Very good results can also be obtained with the generalization of the Choquet integral of the form (11) and (12). The function M standing under the integral sign was

M (x, y) = {(\ln (e^{x^{- α}} + \ln (e^{y^{- α}} - e)))}^{- \frac{1}{α}}

(22)

for

α > 0

. Its value

α = 3.3

gave the maximal recognition rate at the level of 95.81% (95.44%).

Here, it is worth stressing that also the results at satisfying level were obtained using various fuzzy integrals, most of the pre-aggregation functions or generalized aggregation functions discussed in [38], median or weighted median, scoring or weighted scoring, quadratic mean, and a few versions of ordinary weighted averaging functions (OWA). Interestingly, aggregation operators can improve recognition rate in more noticeable way for the data without extended feature selection.

Figure 4 presents the ranking of the best operators among the tested aggregation functions. The results show that their application affects the quality of classification in a favorable way. The best result, achieved with a generalized form of Choquet integral function, is more than 1.2 percentage point higher for complete feature set and 0.2 percentage point higher for selected features compared to the best individual classifier (Logistic Regression and Random Forest).

5. Discussion

The aim of the study was to improve the result of multiple cognitive workload level classification based on eye activity and user performance.

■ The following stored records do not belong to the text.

-- ==== Sys2Proof/Laws/State.lean ====
section
/-! SUPPORT. What each update of the state leaves as it was, field by field: the plain updates by rfl, and the operations that only
record and count from what `Steady` says. -/

namespace Sys2Proof.Machine

/-! ### The plain updates -/

@[simp] theorem State.setRing_keeps (s : State) (n : Nat) (r : Ring) :
    (s.setRing n r).pending = s.pending ∧ (s.setRing n r).dev = s.dev ∧ (s.setRing n r).csr = s.csr ∧
    (s.setRing n r).staged = s.staged ∧ (s.setRing n r).evr = s.evr ∧ (s.setRing n r).time = s.time ∧
    (s.setRing n r).bas = s.bas ∧ (s.setRing n r).vcore = s.vcore ∧ (s.setRing n r).led = s.led ∧ (s.setRing n r).pfw = s.pfw ∧
    (s.setRing n r).drain = s.drain ∧ (s.setRing n r).start = s.start ∧ (s.setRing n r).pcie = s.pcie ∧
    (s.setRing n r).mbx = s.mbx ∧ (s.setRing n r).chans = s.chans ∧ (s.setRing n r).alloc = s.alloc ∧
    (s.setRing n r).str = s.str ∧ (s.setRing n r).eng = s.eng ∧ (s.setRing n r).hooks = s.hooks ∧
    (s.setRing n r).roles = s.roles ∧ (s.setRing n r).tab = s.tab ∧ (s.setRing n r).fl = s.fl ∧ (s.setRing n r).dram = s.dram ∧
    (s.setRing n r).fab = s.fab ∧ (s.setRing n r).img = s.img ∧ (s.setRing n r).usb = s.usb ∧
    (s.setRing n r).selfTest = s.selfTest ∧ (s.setRing n r).jtag = s.jtag ∧ (s.setRing n r).junction = s.junction ∧
    (s.setRing n r).crn = s.crn ∧ (s.setRing n r).cls = s.cls ∧ (s.setRing n r).portsFailed = s.portsFailed ∧
    (s.setRing n r).rebuilding = s.rebuilding ∧ (s.setRing n r).sparesOut = s.sparesOut ∧
    (s.setRing n r).flintLatched = s.flintLatched ∧ (s.setRing n r).pageSeq = s.pageSeq ∧ (s.setRing n r).nv = s.nv ∧
    (s.setRing n r).out = s.out :=
  ⟨rfl, rfl, rfl, rfl, rfl, rfl, rfl, rfl, rfl, rfl, rfl, rfl, rfl, rfl, rfl, rfl, rfl, rfl, rfl, rfl, rfl, rfl, rfl, rfl, rfl,
    rfl, rfl, rfl, rfl, rfl, rfl, rfl, rfl, rfl, rfl, rfl, rfl, rfl⟩

@[simp] theorem State.setRing_finds (s : State) (n : Nat) (r : Ring) :
    (∀ e, (s.setRing n r).engine e = s.engine e) ∧ (∀ e, (s.setRing n r).chan e = s.chan e) ∧
    (∀ e, (s.setRing n r).vol e = s.vol e) ∧ (∀ e, (s.setRing n r).cairn e = s.cairn e) ∧
    (∀ e, (s.setRing n r).lun e = s.lun e) ∧ (∀ e, (s.setRing n r).fchan e = s.fchan e) ∧ (∀ e, (s.setRing n r).f e = s.f e) :=
  ⟨fun _ => rfl, fun _ => rfl, fun _ => rfl, fun _ => rfl, fun _ => rfl, fun _ => rfl, fun _ => rfl⟩

@[simp] theorem State.setChan_keeps (s : State) (n : Nat) (r : Chan) :
    (s.setChan n r).pending = s.pending ∧ (s.setChan n r).dev = s.dev ∧ (s.setChan n r).csr = s.csr ∧
    (s.setChan n r).staged = s.staged ∧ (s.setChan n r).evr = s.evr ∧ (s.setChan n r).time = s.time ∧
    (s.setChan n r).bas = s.bas ∧ (s.setChan n r).vcore = s.vcore ∧ (s.setChan n r).led = s.led ∧ (s.setChan n r).pfw = s.pfw ∧
    (s.setChan n r).drain = s.drain ∧ (s.setChan n r).start = s.start ∧ (s.setChan n r).pcie = s.pcie ∧
    (s.setChan n r).rings = s.rings ∧ (s.setChan n r).mbx = s.mbx ∧ (s.setChan n r).alloc = s.alloc ∧
    (s.setChan n r).str = s.str ∧ (s.setChan n r).eng = s.eng ∧ (s.setChan n r).hooks = s.hooks ∧
    (s.setChan n r).roles = s.roles ∧ (s.setChan n r).tab = s.tab ∧ (s.setChan n r).fl = s.fl ∧ (s.setChan n r).dram = s.dram ∧
    (s.setChan n r).fab = s.fab ∧ (s.setChan n r).img = s.img ∧ (s.setChan n r).usb = s.usb ∧
    (s.setChan n r).selfTest = s.selfTest ∧ (s.setChan n r).jtag = s.jtag ∧ (s.setChan n r).junction = s.junction ∧
    (s.setChan n r).crn = s.crn ∧ (s.setChan n r).cls = s.cls ∧ (s.setChan n r).portsFailed = s.portsFailed ∧
    (s.setChan n r).rebuilding = s.rebuilding ∧ (s.setChan n r).sparesOut = s.sparesOut ∧
    (s.setChan n r).flintLatched = s.flintLatched ∧ (s.setChan n r).pageSeq = s.pageSeq ∧ (s.setChan n r).nv = s.nv ∧
    (s.setChan n r).out = s.out :=
  ⟨rfl, rfl, rfl, rfl, rfl, rfl, rfl, rfl, rfl, rfl, rfl, rfl, rfl, rfl, rfl, rfl, rfl, rfl, rfl, rfl, rfl, rfl, rfl, rfl, rfl,
    rfl, rfl, rfl, rfl, rfl, rfl, rfl, rfl, rfl, rfl, rfl, rfl, rfl⟩

@[simp] theorem State.setChan_finds (s : State) (n : Nat) (r : Chan) :
    (∀ e, (s.setChan n r).engine e = s.engine e) ∧ (∀ e, (s.setChan n r).ring e = s.ring e) ∧
    (∀ e, (s.setChan n r).vol e = s.vol e) ∧ (∀ e, (s.setChan n r).cairn e = s.cairn e) ∧
    (∀ e, (s.setChan n r).lun e = s.lun e) ∧ (∀ e, (s.setChan n r).fchan e = s.fchan e) ∧ (∀ e, (s.setChan n r).f e = s.f e) :=
  ⟨fun _ => rfl, fun _ => rfl, fun _ => rfl, fun _ => rfl, fun _ => rfl, fun _ => rfl, fun _ => rfl⟩

@[simp] theorem State.setEngine_keeps (s : State) (n : Nat) (r : Engine) :
    (s.setEngine n r).pending = s.pending ∧ (s.setEngine n r).dev = s.dev ∧ (s.setEngine n r).csr = s.csr ∧
    (s.setEngine n r).staged = s.staged ∧ (s.setEngine n r).evr = s.evr ∧ (s.setEngine n r).time = s.time ∧
    (s.setEngine n r).bas = s.bas ∧ (s.setEngine n r).vcore = s.vcore ∧ (s.setEngine n r).led = s.led ∧
    (s.setEngine n r).pfw = s.pfw ∧ (s.setEngine n r).drain = s.drain ∧ (s.setEngine n r).start = s.start ∧
    (s.setEngine n r).pcie = s.pcie ∧ (s.setEngine n r).rings = s.rings ∧ (s.setEngine n r).mbx = s.mbx ∧
    (s.setEngine n r).chans = s.chans ∧ (s.setEngine n r).alloc = s.alloc ∧ (s.setEngine n r).str = s.str ∧
    (s.setEngine n r).hooks = s.hooks ∧ (s.setEngine n r).roles = s.roles ∧ (s.setEngine n r).tab = s.tab ∧
    (s.setEngine n r).fl = s.fl ∧ (s.setEngine n r).dram = s.dram ∧ (s.setEngine n r).fab = s.fab ∧
    (s.setEngine n r).img = s.img ∧ (s.setEngine n r).usb = s.usb ∧ (s.setEngine n r).selfTest = s.selfTest ∧
    (s.setEngine n r).jtag = s.jtag ∧ (s.setEngine n r).junction = s.junction ∧ (s.setEngine n r).crn = s.crn ∧
    (s.setEngine n r).cls = s.cls ∧ (s.setEngine n r).portsFailed = s.portsFailed ∧ (s.setEngine n r).rebuilding = s.rebuilding ∧
    (s.setEngine n r).sparesOut = s.sparesOut ∧ (s.setEngine n r).flintLatched = s.flintLatched ∧
    (s.setEngine n r).pageSeq = s.pageSeq ∧ (s.setEngine n r).nv = s.nv ∧ (s.setEngine n r).out = s.out :=
  ⟨rfl, rfl, rfl, rfl, rfl, rfl, rfl, rfl, rfl, rfl, rfl, rfl, rfl, rfl, rfl, rfl, rfl, rfl, rfl, rfl, rfl, rfl, rfl, rfl, rfl,
    rfl, rfl, rfl, rfl, rfl, rfl, rfl, rfl, rfl, rfl, rfl, rfl, rfl⟩

@[simp] theorem State.setEngine_finds (s : State) (n : Nat) (r : Engine) :
    (∀ e, (s.setEngine n r).ring e = s.ring e) ∧ (∀ e, (s.setEngine n r).chan e = s.chan e) ∧
    (∀ e, (s.setEngine n r).vol e = s.vol e) ∧ (∀ e, (s.setEngine n r).cairn e = s.cairn e) ∧
    (∀ e, (s.setEngine n r).lun e = s.lun e) ∧ (∀ e, (s.setEngine n r).fchan e = s.fchan e) ∧
    (∀ e, (s.setEngine n r).f e = s.f e) :=
  ⟨fun _ => rfl, fun _ => rfl, fun _ => rfl, fun _ => rfl, fun _ => rfl, fun _ => rfl, fun _ => rfl⟩

@[simp] theorem State.setVol_keeps (s : State) (n : Nat) (r : Vol) :
    (s.setVol n r).pending = s.pending ∧ (s.setVol n r).dev = s.dev ∧ (s.setVol n r).csr = s.csr ∧
    (s.setVol n r).staged = s.staged ∧ (s.setVol n r).evr = s.evr ∧ (s.setVol n r).time = s.time ∧ (s.setVol n r).bas = s.bas ∧
    (s.setVol n r).vcore = s.vcore ∧ (s.setVol n r).led = s.led ∧ (s.setVol n r).pfw = s.pfw ∧ (s.setVol n r).drain = s.drain ∧
    (s.setVol n r).start = s.start ∧ (s.setVol n r).pcie = s.pcie ∧ (s.setVol n r).rings = s.rings ∧ (s.setVol n r).mbx = s.mbx ∧
    (s.setVol n r).chans = s.chans ∧ (s.setVol n r).alloc = s.alloc ∧ (s.setVol n r).str = s.str ∧ (s.setVol n r).eng = s.eng ∧
    (s.setVol n r).hooks = s.hooks ∧ (s.setVol n r).roles = s.roles ∧ (s.setVol n r).tab = s.tab ∧ (s.setVol n r).fl = s.fl ∧
    (s.setVol n r).dram = s.dram ∧ (s.setVol n r).fab = s.fab ∧ (s.setVol n r).img = s.img ∧ (s.setVol n r).usb = s.usb ∧
    (s.setVol n r).selfTest = s.selfTest ∧ (s.setVol n r).jtag = s.jtag ∧ (s.setVol n r).junction = s.junction ∧
    (s.setVol n r).crn = s.crn ∧ (s.setVol n r).cls = s.cls ∧ (s.setVol n r).portsFailed = s.portsFailed ∧
    (s.setVol n r).rebuilding = s.rebuilding ∧ (s.setVol n r).sparesOut = s.sparesOut ∧
    (s.setVol n r).flintLatched = s.flintLatched ∧ (s.setVol n r).pageSeq = s.pageSeq ∧ (s.setVol n r).out = s.out :=
  ⟨rfl, rfl, rfl, rfl, rfl, rfl, rfl, rfl, rfl, rfl, rfl, rfl, rfl, rfl, rfl, rfl, rfl, rfl, rfl, rfl, rfl, rfl, rfl, rfl, rfl,
    rfl, rfl, rfl, rfl, rfl, rfl, rfl, rfl, rfl, rfl, rfl, rfl, rfl⟩

@[simp] theorem State.setVol_finds (s : State) (n : Nat) (r : Vol) :
    (∀ e, (s.setVol n r).engine e = s.engine e) ∧ (∀ e, (s.setVol n r).ring e = s.ring e) ∧
    (∀ e, (s.setVol n r).chan e = s.chan e) ∧ (∀ e, (s.setVol n r).fchan e = s.fchan e) ∧ (∀ e, (s.setVol n r).f e = s.f e) :=
  ⟨fun _ => rfl, fun _ => rfl, fun _ => rfl, fun _ => rfl, fun _ => rfl⟩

The original classification procedure covering three class classification using classical methods such as SVM, kNN, Decision Tree, Random Forest, MLP, and Logistic Regression was the input to the aggregation functions. In the study, many aggregation and pre-aggregation operators published in the core literature monographs were compared in order to find the best model suitable for classification of cognitive workload level. The results show that using various classification models in combination with an aggregation function allows further improvement of recognition rate by applying the knowledge cumulated in the parameters of the trained models.

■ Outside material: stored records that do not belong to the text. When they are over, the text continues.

-- ==== Sys2Proof/Laws/Service.lean ====
section
/-! SUPPORT. The grade of a device in service, the ledger and the drain: what regrading, settling and freezing leave. -/

namespace Sys2Proof.Machine

/-! ### The grade of a device in service -/

theorem Steady.causes {s t : State} (h : Steady s t) : t.causes = s.causes := by
  have hn : ∀ f ∈ [Reg.resvCut, Reg.vcoreLoop, Reg.band], ∀ g ∈ noticeFields, f.key ≠ g.key := by decide
  have e : ∀ e, { t.engine e with ev := (s.engine e).ev } = s.engine e := h.eng
  have e0 : t.supervisor = s.supervisor := by
    unfold State.supervisor; rw [← e 0]
  have n : t.nv.failed = s.nv.failed := by rw [← h.nv]
  unfold State.causes State.closedAll State.base State.unitCost
  rw [h.csr _ (hn _ (by simp)), h.csr _ (hn _ (by simp)), h.csr _ (hn _ (by simp)), h.led, h.portsFailed, h.rebuilding, h.sparesOut,
    h.flintLatched, h.time, e0, n]

theorem Steady.serviceState {s t : State} (h : Steady s t) : t.serviceState = s.serviceState := by
  unfold State.serviceState State.degraded
  rw [h.causes]

theorem Steady.with_dev {s t : State} (h : Steady s t) (d : Dev) : Steady { s with dev := d } { t with dev := d } :=
  { h with dev := rfl }

theorem Steady.graded {s t : State} (h : Steady s t) : Steady s.graded t.graded := by
  unfold State.graded
  rw [h.dev, h.serviceState]
  split
  · exact h.with_dev _
  · exact h

/-- Records, then the grade (R275). -/
theorem Steady.regrade {s t : State} (h : Steady s t) : Steady s.graded t.regrade := by
  have g := t.regrade_shape
  exact h.graded.trans g

/-! ### The ledger -/

/-- The state with what a settling of the ledger may change put back as it was in `s`. -/
def State.unsettled (s t : State) : State :=
  { t with
    csr := s.fieldOf t Reg.resvCut, dev := s.dev
    led := { t.led with peak := s.led.peak, overUsable := s.led.overUsable }, alloc := { t.alloc with resSize := s.alloc.resSize } }

theorem Map.get_get? {α : Type} (d : α) (m : Map α) (k : Nat) : m.get d k = (m.get? k).getD d := by
  induction m with
  | nil => rfl
  | cons p m ih =>
    obtain ⟨a, v⟩ := p
    unfold Map.get Map.get?
    split <;> simp [ih]

theorem State.fieldOf_f (s t : State) (g f : Field) :
    ({ t with csr := s.fieldOf t g } : State).f f = if f.key = g.key then s.f f else t.f f := by
  show (s.fieldOf t g).get f.reset f.key = if f.key = g.key then s.csr.get f.reset f.key else t.csr.get f.reset f.key
  unfold State.fieldOf
  by_cases h : f.key = g.key
  · rw [if_pos h, h, Map.get_get? f.reset s.csr]
    cases s.csr.get? g.key with
    | none => exact Map.get_erase_self _ _ _
    | some v => exact Map.get_put_self _ _ _ _
  · rw [if_neg h]
    cases s.csr.get? g.key with
    | none => exact Map.get_erase_ne _ _ h
    | some v => exact Map.get_put_ne _ _ _ h

theorem State.unsettled_f (s t : State) (f : Field) : (s.unsettled t).f f = if f.key = Reg.resvCut.key then s.f f else t.f f :=
  s.fieldOf_f t _ f

theorem Steady.unsettle {a b : State} (s : State) (h : Steady a b) : Steady (s.unsettled a) (s.unsettled b) where
  pending := h.pending
  dev := rfl
  csr := fun f hf => by rw [State.unsettled_f, State.unsettled_f, h.csr f hf]
  staged := h.staged
  time := h.time
  bas := h.bas
  vcore := h.vcore
  led := by unfold State.unsettled; rw [h.led]
  pfw := h.pfw
  drain := h.drain
  start := h.start
  pcie := h.pcie
  mbx := h.mbx
  chans := h.chans
  alloc := by unfold State.unsettled; rw [h.alloc]
  str := h.str
  eng := h.eng
  hooks := h.hooks
  roles := h.roles
  tab := h.tab
  fl := h.fl
  dram := h.dram
  fab := h.fab
  img := h.img
  usb := h.usb
  selfTest := h.selfTest
  jtag := h.jtag
  junction := h.junction
  portsFailed := h.portsFailed
  rebuilding := h.rebuilding
  sparesOut := h.sparesOut
  flintLatched := h.flintLatched
  nv := h.nv

theorem State.unsettled_self (s : State) : Steady s (s.unsettled s) := by
  refine { Steady.refl s with csr := fun f _ => ?_ }
  rw [State.unsettled_f]; split <;> rfl

/-- A change of what the settling may change. -/
theorem State.unsettled_led (s a : State) (l : Ledger) (hl : { l with peak := s.led.peak, overUsable := s.led.overUsable }
    = { a.led with peak := s.led.peak, overUsable := s.led.overUsable }) :
    Steady (s.unsettled a) (s.unsettled { a with led := l }) :=
  { Steady.refl (s.unsettled a) with led := hl }

theorem State.unsettled_cut (s a : State) (k r : Nat) :
    Steady (s.unsettled a) (s.unsettled ({ a with alloc := { a.alloc with resSize := k } }.setF Reg.resvCut r)) := by
  have hc : ∀ f : Field, (s.unsettled ({ a with alloc := { a.alloc with resSize := k } }.setF Reg.resvCut r)).f f = (s.unsettled a).f f := by
    intro f
    rw [State.unsettled_f, State.unsettled_f]
    split
    · rfl
    · rename_i h; rw [State.f_setF_ne _ _ h]; rfl
  exact { Steady.refl (s.unsettled a) with csr := fun f _ => hc f }

theorem State.serviceState_inService (s : State) : s.serviceState.inService = true := by
  unfold State.serviceState; split <;> rfl

theorem State.unsettled_regrade (s a : State) : Steady (s.unsettled a) (s.unsettled a.regrade) := by
  refine Steady.trans ?_ (Steady.unsettle s a.regrade_shape)
  split
  · exact { Steady.refl (s.unsettled a) with }
  · exact .refl _

theorem State.regrade_dev (a : State) : a.regrade.dev = a.dev ∨ a.dev.inService = true ∧ a.regrade.dev.inService = true := by
  have h := a.regrade_shape.dev
  split at h
  · rename_i hd; exact .inr ⟨hd, by rw [h]; exact a.serviceState_inService⟩
  · exact .inl h

/-- The ledger settles (R83, R84, R275). -/
theorem State.settleLedger_settled (s : State) (w : Bool) : Settled s (s.settleLedger w) := by
  have r : ∀ (a b : State) (p : Prop) [Decidable p], Steady a b → Steady (s.unsettled a) (s.unsettled (if p then b else a)) := by
    intro a b p _ h
    split
    · exact h.unsettle s
    · exact .refl _
  have c : Steady (s.unsettled s) (s.unsettled s.cutReserve) ∧ s.cutReserve.dev = s.dev := by
    unfold State.cutReserve
    split
    · exact ⟨.refl _, rfl⟩
    · refine ⟨(s.unsettled_cut s s.reserveKept _).trans (r _ _ _ (State.record_steady _ _ _ _ _ _ _)), ?_⟩
      dsimp only
      split
      · rw [(State.record_steady _ _ _ _ _ _ _).dev]; rfl
      · rfl
  unfold State.settleLedger
  dsimp only
  generalize h1 : s.cutReserve.notePeak = s1
  have c1 : Steady s (s.unsettled s1) ∧ s1.dev = s.dev := by
    subst h1
    exact ⟨s.unsettled_self.trans (c.1.trans (s.unsettled_led _ _ rfl)), c.2⟩
  clear h1 c
  generalize h2 : (if ¬ s1.ledgerShut ∧ s1.closedAll ∧ ¬ w then s1.record 0x0013 Src.ledger else s1) = s2
  have c2 : Steady s (s.unsettled s2) ∧ s2.dev = s.dev := by
    subst h2
    refine ⟨c1.1.trans (r _ _ _ (State.record_steady _ _ _ _ _ _ _)), ?_⟩
    split
    · rw [(State.record_steady _ _ _ _ _ _ _).dev, c1.2]
    · exact c1.2
  clear h2 c1
  generalize (decide (s2.led.eUsable < s2.risk) && !s2.ledgerShut) = o
  generalize h3 : (if o ∧ ¬ s2.led.overUsable then s2.record 0x0017 Src.ledger else s2) = s3
  have c3 : Steady s (s.unsettled s3) ∧ s3.dev = s.dev := by
    subst h3
    refine ⟨c2.1.trans (r _ _ _ (State.record_steady _ _ _ _ _ _ _)), ?_⟩
    split
    · rw [(State.record_steady _ _ _ _ _ _ _).dev, c2.2]
    · exact c2.2
  refine ⟨c3.1.trans ((s.unsettled_led s3 { s3.led with overUsable := o } rfl).trans (s.unsettled_regrade _)), ?_⟩
  have d := State.regrade_dev { s3 with led := { s3.led with overUsable := o } }
  have e : State.dev { s3 with led := { s3.led with overUsable := o } } = s.dev := c3.2
  rcases d with d | d
  · exact .inl (d.trans e)
  · exact .inr ⟨by rw [← e]; exact d.1, d.2⟩

theorem Settled.then {s t u : State} (h : Settled s t) (k : Steady t u) : Settled s u :=
  ⟨h.1.trans (k.unsettle s), by rw [k.dev]; exact h.2⟩

theorem Steady.settled {s t u : State} (h : Steady s t) (k : Settled t u) : Settled s u := by
  refine ⟨?_, ?_⟩
  · have g : Steady (t.unsettled u) (s.unsettled u) := by
      refine { Steady.refl (t.unsettled u) with csr := fun f hf => ?_, dev := h.dev.symm, led := ?_, alloc := ?_ }
      · rw [State.unsettled_f, State.unsettled_f, h.csr f hf]
      · show { u.led with peak := s.led.peak, overUsable := s.led.overUsable } = { u.led with peak := t.led.peak, overUsable := t.led.overUsable }
        rw [h.led]
      · show { u.alloc with resSize := s.alloc.resSize } = { u.alloc with resSize := t.alloc.resSize }
        rw [h.alloc]
    exact h.trans (k.1.trans g)
  · rw [← h.dev]; exact k.2

/-! ### FREEZE -/

theorem freezeNow_drains (u : State) (c : FreezeCause) (w : Bool) (h : u.dieUp = true) (hz : u.bas.freeze = false) :
    Drains u c w (u.freezeNow c w) := by
  unfold State.dieUp at h
  simp only [decide_eq_true_eq] at h
  unfold State.freezeNow
  rw [if_neg (by simp [h.1, h.2.1]), if_neg (by simp [h.2.2, hz])]
  exact State.setDev_becomes _ _

theorem restart_drains (u : State) (src : Nat) (c : FreezeCause) (h : u.dieUp = true) (hz : u.bas.freeze = false) :
    Drains { u with bas := { u.bas with nextSrc := src } } c true (u.restart src c) := by
  unfold State.restart
  rw [if_neg (by simp [h, hz])]
  exact freezeNow_drains { u with bas := { u.bas with nextSrc := src } } c true h hz

end Sys2Proof.Machine
end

The original dataset covering eye-tracking and user performance data was gathered in a study of three parts of the computerized version of DSST test (Digit Symbol Substitution Test). Classification was performed with the interpretable machine learning model in order to regard the most valuable features. Eye-tracking features, in general, have been already proved to be useful in cognitive workload analysis also due to the fact that it is a non-invasive sourced, natural type of response obtained without additional activity or training. What is more, the classification was performed as subject-independent in order to distinguish classes regardless of such conditions as the age of an examined person, his/her habits, or testing period. The best original classification results achieved 96%. It is worth noting that the tests were performed on a homogeneous group of healthy people with similar age and educational level.

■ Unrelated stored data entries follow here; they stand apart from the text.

-- ==== Sys2Proof/Laws/Commands.lean ====
section
/-! SUPPORT. What the operations that several commands share answer: the ring commands, roles, images, the host link, volumes, the flash,
streams, frames and the USB port. -/

namespace Sys2Proof.Machine

/-! ### Ring commands -/

theorem State.countF_ne_steady (s : State) (f : Field) (n : Nat) (h : f ∈ noticeFields) : Steady s (s.countF f n) :=
  State.countF_steady s f n h

theorem State.endEntry_steady (s : State) (c : Cmd) (st : Nat) : Steady s (s.endEntry c st) := State.postCpl_steady _ _ _

theorem State.addCmd_steady (s : State) (c : Cmd) : Steady s (s.addCmd c) := by
  unfold State.addCmd
  dsimp only
  repeat' split
  · exact State.endEntry_steady _ _ _
  · exact (State.setRing_steady _ _ _).trans (State.postCpl_steady _ _ _)
  · exact (State.setRing_steady _ _ _).trans (State.postCpl_steady _ _ _)
  · exact State.setRing_steady _ _ _

theorem State.setChain_steady (s : State) (n : Nat) (c : Option (Cmd × Nat)) : Steady s (s.setChain n c) := State.setRing_steady _ _ _

theorem State.breakChain_steady (s : State) (c : Cmd) : Steady s (s.breakChain c) :=
  ((State.setChain_steady _ _ _).trans (State.bump_steady _ _)).trans (State.endEntry_steady _ _ _)

theorem State.chainStart_steady (s : State) (c : Cmd) (e : Bytes) : Steady s (s.chainStart c e) := by
  unfold State.chainStart
  repeat' split
  · exact State.endEntry_steady _ _ _
  · exact State.addCmd_steady _ _
  · exact State.setChain_steady _ _ _

theorem State.chainEntry_steady (s : State) (n slot : Nat) (e : Bytes) : Steady s (s.chainEntry n slot e) := by
  unfold State.chainEntry
  dsimp only
  repeat' split
  · exact State.chainStart_steady _ _ _
  · exact State.breakChain_steady _ _
  · exact (State.breakChain_steady _ _).trans (State.chainStart_steady _ _ _)
  · exact State.breakChain_steady _ _
  · exact (State.setChain_steady _ _ _).trans (State.endEntry_steady _ _ _)
  · exact (State.setChain_steady _ _ _).trans (State.addCmd_steady _ _)
  · exact State.setChain_steady _ _ _

theorem State.variableEntry_steady (s : State) (n slot : Nat) (e : Bytes) : Steady s (s.variableEntry n slot e) := by
  unfold State.variableEntry
  dsimp only
  repeat' split
  · exact (State.setChain_steady _ _ _).trans (State.addCmd_steady _ _)
  · exact State.setChain_steady _ _ _
  · exact State.endEntry_steady _ _ _
  · exact (State.setRing_steady _ _ _).trans (State.endEntry_steady _ _ _)
  · exact State.addCmd_steady _ _
  · exact State.setChain_steady _ _ _

theorem State.takeSlot_steady (s : State) (n slot : Nat) (e : Bytes) : Steady s (s.takeSlot n slot e) := by
  unfold State.takeSlot
  dsimp only
  repeat' split
  · exact .refl _
  · exact (State.setRing_steady _ _ _).trans (State.variableEntry_steady _ _ _ _)
  · exact (State.setRing_steady _ _ _).trans (State.chainEntry_steady _ _ _ _)

theorem State.fetchStep_steady (s : State) (n : Nat) : Steady s (s.fetchStep n) := by
  unfold State.fetchStep
  dsimp only
  repeat' split
  all_goals first
    | exact (State.setRing_steady _ _ _).trans (State.takeSlot_steady _ _ _ _)
    | exact (State.setRing_steady _ _ _).trans (State.emit_steady _ _)

theorem State.trimBells_steady (s : State) (n : Nat) : Steady s (s.trimBells n) := by
  unfold State.trimBells
  dsimp only
  split
  · exact State.setRing_steady _ _ _
  · exact .refl _

theorem State.pumpFetch_steady (s : State) (n k : Nat) : Steady s (s.pumpFetch n k) := by
  induction k generalizing s with
  | zero => exact State.trimBells_steady _ _
  | succ k ih =>
    unfold State.pumpFetch
    split
    · exact (State.fetchStep_steady _ _).trans (ih _)
    · exact State.trimBells_steady _ _

theorem State.fetchAll_steady (s : State) (n : Nat) : Steady s (s.fetchAll n) := State.pumpFetch_steady _ _ _

theorem State.takeSlots_steady (s : State) (n slot k : Nat) (b : Bytes) : Steady s (s.takeSlots n slot k b) := by
  induction k generalizing s slot b with
  | zero => exact .refl _
  | succ k ih => exact (State.takeSlot_steady _ _ _ _).trans (ih _ _ _)

theorem State.markDone_steady (s : State) (c : Cmd) : Steady s (s.markDone c) := State.setRing_steady _ _ _
theorem State.setCmd_steady (s : State) (c : Cmd) : Steady s (s.setCmd c) := State.setRing_steady _ _ _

The study presented in the paper proved that applying aggregation methods enables to increase the classification result by more than 1 percentage point. Detailed results show that there were several aggregation functions that enabled achieving the highest results (presented in the paper are the top ten functions as Equations (13)–(22)).

Classification results, both individual and with aggregation, prove that the time and difficulty level of performed tasks have a systematic influence on user performance, pupillary and eye movements. The results show that there is a relation between the participants’ engagement combined with cognitive state and eye activity. The most important features in the study are these related to the user performance and the intensity of eye movement. It indicates that fixation and saccade-related features (mean saccade amplitude, standard deviation of fixation duration, total number of fixations and saccades) as well as response-related features (mean response time, response number) reflect the degree of attention during the tasks performance. However, further results are needed to investigate additional factors such as types of tasks, participant profiles or their initial mental state. What is more, it is worth to consider the mental abilities of each single participant. Such information might help to adjust the cognitive workload to a particular participant. This might be measured with dedicated models or surveys (e.g., NASA-TLX scale, the Rasch and strain–stress model), although such tools are based on subjective assessment.

A broad set of pre-aggregation and aggregation operators was analyzed in the study in order to find the ones that fit the best to the analyzed problem. The detailed results show that the classification accuracy was improved.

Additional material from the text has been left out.